§ Required work
Could you count the lines in the data that contain "dictionary"? Reply with the number only.

§ Records to use
/-- The streams of a cluster in order from position `turn`: chain × 6 + stream. -/
def clusterStreams (k : ClusterId) (turn : Nat) : List (ChainId × Fin 6 × Nat) :=
  (upto 48).map fun j =>
    let x := (turn + j) % 48
    (⟨k.val * 8 + x / 6 % 8, by omega⟩, ⟨x % 6, by omega⟩, x)

/-- BUFFER_GRANT: one unreserved buffer to the next requesting stream.
Log entry 50 (DEDUCED). -/
def State.bufferGrant (s : State) (k : ClusterId) : State :=
  if s.pools[k].free = 0 then s
  else match (clusterStreams k s.pools[k].turn).find? fun x => s.chains[x.1].asks x.2.1 with
    | none => s
    | some (c, i, x) =>
      (s.modPool k fun p => { p with free := p.free - 1, turn := (x + 1) % 48 }).modChain c fun h =>
        h.setHeld i (h.held[i] + 1)

/-! ## Accesses of stations -/

/-- The QOS that a station's transactions carry: its descriptor's, or PRB's table's (05 R88, 07 R146). -/
def Stn.qos (q : Stn) (d : Desc) : BitVec 4 := if q.kind = .prb then tQos d else dQos d

/-- What an access of a station comes to.
Log entry 14 (DESIGN CHOICE). -/
inductive AccAns where
  /-- Nothing yet: the line is being snooped, or the reply does not fit the access. -/
  | wait
  | fail
  | done (bytes : List Byte)
  deriving DecidableEq, Repr

/-- What an answer makes of an access. -/
def accAns : Option Reply → AccAns
  | none => .wait
  | some (.ok bs) => .done bs
  | some _ => .fail

/-- A station reads `n` bytes. -/
def State.stnRead (s : State) (c : ChainId) (got : Bool) (who : Wanted) (map : List PageMap) (stream : Nat) (phys : Bool)
    (va : Word) (n : Nat) (r : Reply) : State × AccAns :=
  match s.streamPhys map stream phys va with
  | none => (s, .wait)
  | some loc =>
    let (s, x) := s.reach c.val got who loc n none r
    (s, accAns x)

/-- A station writes bytes. -/
def State.stnWrite (s : State) (c : ChainId) (got : Bool) (who : Wanted) (map : List PageMap) (stream : Nat) (phys : Bool)
    (va : Word) (bs : List Byte) (r : Reply) : State × AccAns :=
  match s.streamPhys map stream phys va with
  | none => (s, .wait)
  | some loc =>
    match s.reach c.val got who loc bs.length (some [(0, bs)]) r with
    | (s, some (.ok _)) => (s.landed loc [(0, bs)], .done [])
    | (s, x) => (s, accAns x)

/-- The new value of a word under AOP: 0 ADD_I64, 1 ADD_F64, 2 SWAP (05 R102).
Log entry 90 (DEDUCED). -/
def aopFun (aop : BitVec 4) (v old : Word) : Word :=
  match aop.toNat with
  | 0 => old + v
  | 1 => bankAddF64 old v
  | _ => v

/-- A station performs an atomic; the old value is answered.
Log entry 39 (DESIGN CHOICE). -/
def State.stnAtomic (s : State) (c : ChainId) (got : Bool) (who : Wanted) (map : List PageMap) (stream : Nat) (phys : Bool)
    (va : Word) (aop : BitVec 4) (v : Word) (r : Reply) : State × AccAns :=
  match s.streamPhys map stream phys va with
  | none => (s, .wait)
  | some (.here off) =>
    if s.place off = .scratch then
      let (s, a) := s.scratchAtomic c.val off (aopFun aop v)
      (s, if a.poison then .fail else .done a.bytes)
    else (s, .fail)
  | some (.remote ga) =>
    match s.reach c.val got who (.remote ga) 8 none r with
    | (s, some (.ok bs)) => (s.emit (.farAtomic ga aop v), .done bs)
    | (s, x) => (s, accAns x)
  | some (.host _) => (s, .fail)

/-- Replaces flight `j` of station `p` in strip `i`; none removes it. -/
def State.setFlight (s : State) (c : ChainId) (i p j : Nat) (f : Option Flight) : State :=
  s.modStrip c i fun t => { t with
    stations := modifyAt (fun r => { r with flight := match f with
      | some f => modifyAt (fun _ => f) j r.flight
      | none => removeAt j r.flight }) p t.stations }

/-- The stream whose map an access of a station uses, and whether its descriptor has PHYS = 1. -/
def Stn.access (q : Stn) (d : Desc) : Nat × Bool :=
  if q.kind = .prb then (7, d.getLsbD 222) else (if q.kind = .acc then 8 else q.code, dPhys d)

/-- An earlier atomic of the list must come first: one to the same word, whatever page names it, or of the same element
(05 R102, 07 R160). -/
def State.mustWait (s : State) (t : Strip) (q : Stn) (d : Desc) (fs : List Flight) (j : Nat) (f : Flight) : Bool :=
  let at' := fun (a : Word) => s.streamPhys t.map (q.access d).1 (q.access d).2 a
  (fs.take j).any fun g =>
    match f.st, g.st with
    | .atomic a _ _, .atomic b _ _ => decide (at' a = at' b) || f.elem.pos = g.elem.pos
    | _, _ => false

/-- A search's flight moves on, and its condition takes effect.
Log entry 39 (DESIGN CHOICE). -/
def State.flightStep (s : State) (c : ChainId) (i p j : Nat) (q : Stn) (t : Strip) (x : Flight × Option Raised) : State :=
  let s := s.setFlight c i p j (some x.1)
  match x.2 with
  | some r => s.condition c i p q.code (q.mode t.flushOnce) x.1.elem.pos r
  | none => s

/-- A response reaches flight `j` of a station. -/
def State.flightAnswer (s : State) (c : ChainId) (i p j : Nat) (r : Run) (t : Strip) (q : Stn) (f : Flight)
    (rep : Reply) (got : Bool) : State :=
  let d := descOf r.launch.sregs q
  let stream := (q.access d).1
  let phys := (q.access d).2
  let who : Wanted := .flight c t.att p f
  let rd := fun (va : Word) (n : Nat) (k : State → List Byte → State) =>
    match s.stnRead c got who t.map stream phys va n rep with
    | (s, .done bs) => k s bs
    | (s, .fail) => s.accessFailure c i
    | (s, .wait) => s
  let wr := fun (va : Word) (bs : List Byte) (k : State → State) =>
    match s.stnWrite c got who t.map stream phys va bs rep with
    | (s, .done _) => k s
    | (s, .fail) => s.accessFailure c i
    | (s, .wait) => s
  let atm := fun (va : Word) (aop : BitVec 4) (v : Word) (k : State → Word → State) =>
    match s.stnAtomic c got who t.map stream phys va aop v rep with
    | (s, .done bs) => k s (wordOf bs)
    | (s, .fail) => s.accessFailure c i
    | (s, .wait) => s
  match f.st with
  | .head => rd (tBucket d f.h) 8 fun s bs => s.flightStep c i p j q t (searchStep d q.m1 f (wordOf bs) 0)
  | .next n => rd (tEntry d n) 8 fun s bs => s.flightStep c i p j q t (searchStep d q.m1 f (wordOf bs) 0)
  | .entry n visited => rd (tEntry d n) 64 fun s bs => s.flightStep c i p j q t (searchEntry d q.m1 f n visited bs)
  | .gather =>
    rd (BitVec.ofNat 64 (dbits d 127 64 + 8 * f.h.toNat)) 8 fun s bs =>
      s.setFlight c i p j (some (f.finish (.nar (wordOf bs))))
  | .put idx => wr (tEntry d idx) (entryBytes d f) fun s => s.setFlight c i p j (some { f with st := .swap idx })
  | .swap idx =>
    atm (tBucket d f.h) 2 (BitVec.ofNat 64 (idx + 1)) fun s old =>
      s.setFlight c i p j (some { f with st := .link idx old })
  | .link idx old =>
    wr (tEntry d idx) (bytesOf 8 old.toNat) fun s =>
      s.setFlight c i p j (some (f.finish (.nar (BitVec.ofNat 64 (idx + 1)))))
  | .atomic a aop v =>
    atm a aop v fun s _ =>
      (s.setFlight c i p j none).modStrip c i fun t => { t with
        outA := if q.code = 4 then t.outA + 1 else t.outA
        outB := if q.code = 5 then t.outB + 1 else t.outB }
  | .done _ => s

/-- The piece of DEC's dictionary that is read next: its address and its bytes. -/
def dictPiece (d : Desc) (got : Nat) : Nat × Nat :=
  let va := dbits d 127 64 + 8 * got
  (va, min (8 * (dbits d 139 128 + 1 - got)) (64 - va % 64))

/-- A piece of DEC's dictionary is read, in order, once in a launch, through the map of its first strip (05 R104, R111).
Log entry 35 (DEDUCED). -/
def State.dictRead (s : State) (c : ChainId) (i p : Nat) (r : Run) (t : Strip) (q : Stn) (ws : List Wire) (rep : Reply)
    (got : Bool) : State :=
  let d := descOf r.launch.sregs q
  let total := dbits d 139 128 + 1
  let done := r.dict.length
  if dbits d 143 142 ≠ 2 || total ≤ done || t.k ≠ 0 || !s.chains[c].mayFetch r then s
  else
    let (va, n) := dictPiece d done
    match s.stnRead c got (.dict c t.att p) t.map r.launch.dictStream (dPhys (decSource r.launch q ws)) (BitVec.ofNat 64 va) n rep with
    | (s, .done bs) => s.modChain c fun h => { h with run := h.run.map fun r => { r with dict := r.dict ++ wordsOf bs } }
    | (s, .fail) => s.accessFailure c i
    | (s, .wait) => s

/-- STATION_ACCESS_RESPONSE; `got` says that `rep` is the answer to an access that was sent before. -/
def State.stationAnswer (s : State) (c : ChainId) (i p j : Nat) (rep : Reply) (got : Bool) : State :=
  match s.chains[c].run with
  | none => s
  | some r =>
    match r.strips[i]?, r.launch.rows[p]? with
    | some t, some (q, ws) =>
      if q.kind = .dec then s.dictRead c i p r t q ws rep got
      else
        let fs := ((t.stations[p]?).map (·.flight)).getD []
        match fs[j]? with
        | some f =>
          if !got && s.mustWait t q (descOf r.launch.sregs q) fs j f then s else s.flightAnswer c i p j r t q f rep got
        | none => s
    | _, _ => s

/-! ## Abort (08 R174 to R178) -/

/-- CORE_EXS of an abort. -/
def exsOf (t : Strip) (a : Abort) : Word :=
  BitVec.ofNat 64 (a.parcel <<< 52 + b2n t.replay <<< 51 + a.which.toNat <<< 49 + a.cond.toNat <<< 45
    + a.stn.toNat <<< 40 + t.k)

/-- STRIP_ABORT. -/
def State.stripAbort (s : State) (c : ChainId) : State :=
  let h := s.chains[c]
  match h.run with
  | none => s
  | some r =>
    match r.strips with
    | [] => s
    | t :: _ =>
      match t.abort with
      | none => s
      | some a =>
        if !t.drained r.launch then s
        else
          let s := s.modChain c fun h => { h with
            exs := exsOf t a
            expos := BitVec.ofNat 64 a.pos
            exval0 := a.val0
            exval1 := a.val1
            cause := none
            run := h.run.map fun r => { r with
              strips := [], trans := none, nextK := t.k
              again := if r.strips.length = 2 then some (t.k + 1) else r.again } }
          if h.stopReq then s.endLaunch c
          else (s.modChain c fun h => { h with exc := true, excHeld := true }).trim c

/-! ## Commit (04 R67, R73, R78; 06 R119; 08 R183) -/

/-- Writes a word of DMEM from another side than the core's data port; its check bits are good again. -/
def Core.dmemPut (k : Core) (w : Nat) (v : Word) : Core :=
  { k with dmem := writeCells k.dmem (8 * w) (bytesOf 8 v.toNat), badWords := k.badWords.filter (· ≠ 0x4000 + w), soft := k.soft.filter (· ≠ 0x4000 + w) }

/-- Marks in ascending position, and for one position in parcel order.
Log entry 37 (DEDUCED). -/
def markInsert (m : Mark) : List Mark → List Mark
  | [] => [m]
  | x :: t => if m.pos < x.pos || (m.pos = x.pos && m.parcel < x.parcel) then m :: x :: t else x :: markInsert m t

/-- The strip's marks go to the log.
Log entry 37 (DEDUCED). -/
def State.writeMarks (s : State) (c : ChainId) (cfg : Half) (t : Strip) : State :=
  let base := (cfg.extractLsb' 0 15).toNat
  let len := (cfg.extractLsb' 16 15).toNat
  let written := (s.chains[c].markCnt.extractLsb' 0 16).toNat
  let lost := (s.chains[c].markCnt.extractLsb' 16 16).toNat
  let ms := t.marks.foldl (fun l m => markInsert m l) []
  let fit := ms.take (len - written)
  let s := (fit.zipIdx).foldl (fun s p =>
    s.modCore (seqOf c) fun k => k.dmemPut (base + written + p.2) p.1.entry) s
  s.modChain c fun h => { h with
    markCnt := BitVec.ofNat 32 ((min 0xFFFF (lost + t.lost + (ms.length - fit.length))) <<< 16 + written + fit.length) }

/-- Splits bytes at 64 B lines. -/
def lineChunks : Nat → Nat → List Byte → List (Nat × List Byte)
  | 0, _, _ => []
  | fuel + 1, v, bs =>
    match bs with
    | [] => []
    | _ => (v, bs.take (64 - v % 64)) :: lineChunks fuel (v + (64 - v % 64)) (bs.drop (64 - v % 64))

/-- The write's end, by its distance from its first byte. -/
def HeldWrite.len (w : HeldWrite) : Nat := w.parts.foldl (fun m p => max m (p.1 + p.2.length)) 0

/-- Two places of one 64 B line: the lower one, and their distances from it. -/
def sameLine (p q : Phys) : Option (Phys × Nat × Nat) :=
  let low := fun (a b : Nat) (mk : Nat → Phys) => if a / 64 = b / 64 then some (mk (min a b), a - min a b, b - min a b) else none
  match p, q with
  | .here a, .here b => low a b .here
  | .remote a, .remote b => low a.toNat b.toNat fun n => .remote (BitVec.ofNat 64 n)
  | .host a, .host b => low a.toNat b.toNat fun n => .host (BitVec.ofNat 64 n)
  | _, _ => none

/-- The byte that several writes, oldest first, leave at distance `o`. -/
def byteOf (ps : List (Nat × List Byte)) (o : Nat) : Option Byte :=
  ps.foldl (fun m p => if p.1 ≤ o && o < p.1 + p.2.length then p.2[o - p.1]? else m) none

/-- The bytes of several writes within a line, oldest first, as runs without a gap in rising order.
Log entry 38 (DESIGN CHOICE). -/
def runsOf (ps : List (Nat × List Byte)) : List (Nat × List Byte) :=
  (upto 64).foldr (fun o rs => match byteOf ps o with
    | none => rs
    | some b => match rs with
      | (a, bs) :: t => if a = o + 1 then (o, b :: bs) :: t else (o, [b]) :: (a, bs) :: t
      | [] => [(o, [b])]) []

§ Exercise response
2